Ogilvy & Mather has created over $100 million worth of advertising for clients in many financial fields – banking, insurance, investments, credit cards.

Here are twelve of the things we have learned.

1. The most important decision

How should you position your financial product or service? This is the most important decision you will make. It affects the way you conduct your business, as well as what you say in advertising.

Merrill Lynch is positioned as a total financial services center, not as just as stockbroker.

American Express Travelers Cheques are position for domestic travel, as well as foreign.

The fidelity Bank of Philadelphia is positioned as the bank that does the most to stretch your money.

The results of your campaign depend less on how your advertising in written than on how your product is positioned. It follows that positioning should be decided before the advertising is created.

Research can help. Look before you leap.

Ogilvy - Consistency Pays

Consistency pays. The position for this American Express campaign is 10 years old. It won the 1973 David Ogilvy award – given solely for success in sales.

2. Build a bond of trust

Any advertisement is likely to work better if readers believe in it. In financial advertising is pays to build a bond of trust. This is because many financial services offer benefits that cannot be seen or measured for years, yet are vital to the customer’s well-being.

Here are five ways to build trust:

  • Demonstrate your stability. You are asking people to come forward with hundreds, even thousands of dollars. Perhaps their entire life savings. Nobody wants to entrust his money to a bank or brokerage house that might fail. Your advertising can help build confidence in your stability.

    When Merrill Lynch was s still a private company, they didn’t have to publish an annual report. But the published on anyway, and offered it in advertising.
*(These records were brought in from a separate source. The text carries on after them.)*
-- ==== Sys2Proof/Machine/ControlFlow.lean ====
section
/-! DEFINITION. Control flow (spec/40_control_flow.md R120 to R128). -/
namespace Sys2Proof.Machine

/-- RET (R122). -/
def execRet (s : State) : Out :=
  match pop s with
  | none => raise .stackUnderflow s
  | some (a, s') => .next (setPc s' a)

/-- JP NNN (R120). -/
def execJp (nnn : BitVec 12) (s : State) : Out := .next (setPc s (addressOperand nnn))

/-- CALL NNN (R121). -/
def execCall (nnn : BitVec 12) (s : State) : Out :=
  match push s (s.pc + 2) with
  | none => raise .stackOverflow s
  | some s' => .next (setPc s' (addressOperand nnn))

/-- SE Vx, NN (R124). -/
def execSeVxNN (x : RegNum) (nn : Byte) (s : State) : Out := .next (skipIf (reg s x == nn) s)

/-- SNE Vx, NN (R125). -/
def execSneVxNN (x : RegNum) (nn : Byte) (s : State) : Out := .next (skipIf (reg s x != nn) s)

/-- SE Vx, Vy (R126). -/
def execSeVxVy (x y : RegNum) (s : State) : Out := .next (skipIf (reg s x == reg s y) s)

/-- SNE Vx, Vy (R127). -/
def execSneVxVy (x y : RegNum) (s : State) : Out := .next (skipIf (reg s x != reg s y) s)

/-- JP V0, NNN (R123): the sum is not masked to 12 bits. -/
def execJpV0 (nnn : BitVec 12) (s : State) : Out := .next (setPc s (addressOperand nnn + regAsWord s 0))

end Sys2Proof.Machine
end

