-- ==== Sys2Proof/Machine/Outputs.lean ====
section
/-! DEFINITION. The read-only outputs, pure functions of the state (spec/00_scope.md R7), and the status registers
of spec/10_state.md R36 with the codes of spec/60_exceptions.md R200. `fb` and `ST` are the fields themselves. -/
namespace Sys2Proof.Machine

/-- `sound_active = (ST != 0)` (R7). -/
def soundActive (s : State) : Bool := s.st != 0

/-- `is_pressed(k) = keys[k]` (R7). -/
def isPressed (s : State) (k : KeyNum) : Bool := key s k

/-- The pixel of a row-major linear index `row * 64 + col` (R31): the index is 11 bits, row the high five. -/
def pixelAtIndex (s : State) (index : BitVec 11) : Bool :=
  pixel s.fb (index.extractLsb' 6 5, index.extractLsb' 0 6)

/-- `run_state` as a 2-bit code: 0 Running, 1 WaitingForKey, 2 Halted (R36, the spec's numbering D23). -/
def runStateCode (s : State) : BitVec 2 :=
  match s.runState with
  | .running => 0
  | .waitingForKey => 1
  | .halted _ => 2

/-- `err_code` of a reason (R200). -/
def reasonCode (r : HaltReason) : BitVec 3 :=
  match r with
  | .unknownInstruction _ _ => 1
  | .memoryOutOfBounds _ => 2
  | .stackOverflow => 3
  | .stackUnderflow => 4
  | .programTooLarge _ => 5

/-- `err_code`: 0 outside `Halted` (R36, R200). -/
def errCode (s : State) : BitVec 3 :=
  match s.runState with
  | .halted r => reasonCode r
  | _ => 0

/-- `err_opcode`, 0 when not valid (R36). -/
def errOpcode (s : State) : Word :=
  match s.runState with
  | .halted (.unknownInstruction op _) => op
  | _ => 0

/-- `err_pc`, 0 when not valid (R36). -/
def errPc (s : State) : Word :=
  match s.runState with
  | .halted (.unknownInstruction _ pc) => pc
  | _ => 0

/-- `err_address`, 0 when not valid (R36). -/
def errAddress (s : State) : Word :=
  match s.runState with
  | .halted (.memoryOutOfBounds a) => a
  | _ => 0

/-- `err_size`, 0 when not valid (R36). -/
def errSize (s : State) : Nat :=
  match s.runState with
  | .halted (.programTooLarge n) => n
  | _ => 0

end Sys2Proof.Machine
end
    Merrill Lynch ‘s philosophy of “doing business in a goldfish bowl” suggested that they had nothing to hide. It paid dividends in good will and new business.

  • Find a spokesman your prospects will trust. When Ogilvy & Mather was looking for a spokesman for New York’s Bowery Savings Bank, we asked this question: “Who personifies New York at its best, and would be trusted instinctively by New Yorkers?”

    Joe DiMaggio led the list by a wide margin and became The Bowery’s spokesman. Within eight months, awareness of The Bowery’s advertising increased 50 percent.

  • Be scrupulously honesty. In a commercial about their annual report, City Investing Company said: “Where we did well, we show you. And where we didn’t do so well, we show you that, too. People trust a company that tells the truth.
  • Show who is behind those granite walls. It is easier to trust a human being than a faceless company. Investors, for example, want to know who is handling their money. Lionel D. Edie & Co., the investment advisory subsidiary of Merrill Lynch, showed their top investment advisors in their advertising. It helped establish person-to-person contact with dozens of prospective accounts.
  • Don’t be cute. People take their money seriously and are seldom disposed to trust it to a comedian. Ogilvy & Mather has found that it pays to leave whimsy to those who advertise whimsical products.

3. Offer a unique benefit – and advertise it.

American Express is the only brand of travelers cheques which guarantees an emergency refund 24 hours a day, 365 days a year, anywhere in the continental U.S. Their advertisements never fail to mention this fact.

4. Simplify your offer

Like every other commercial bank in Philadelphia, The Fidelity Bank offered a schedule of reducing checking costs for customers who kept certain balances in their checking account or savings account. The idea was unwieldy and complicated to explain in advertising.

Unlike other banks, Fidelity simplified its offer by advertising free checking for anyone who kept at least $400 in a savings account.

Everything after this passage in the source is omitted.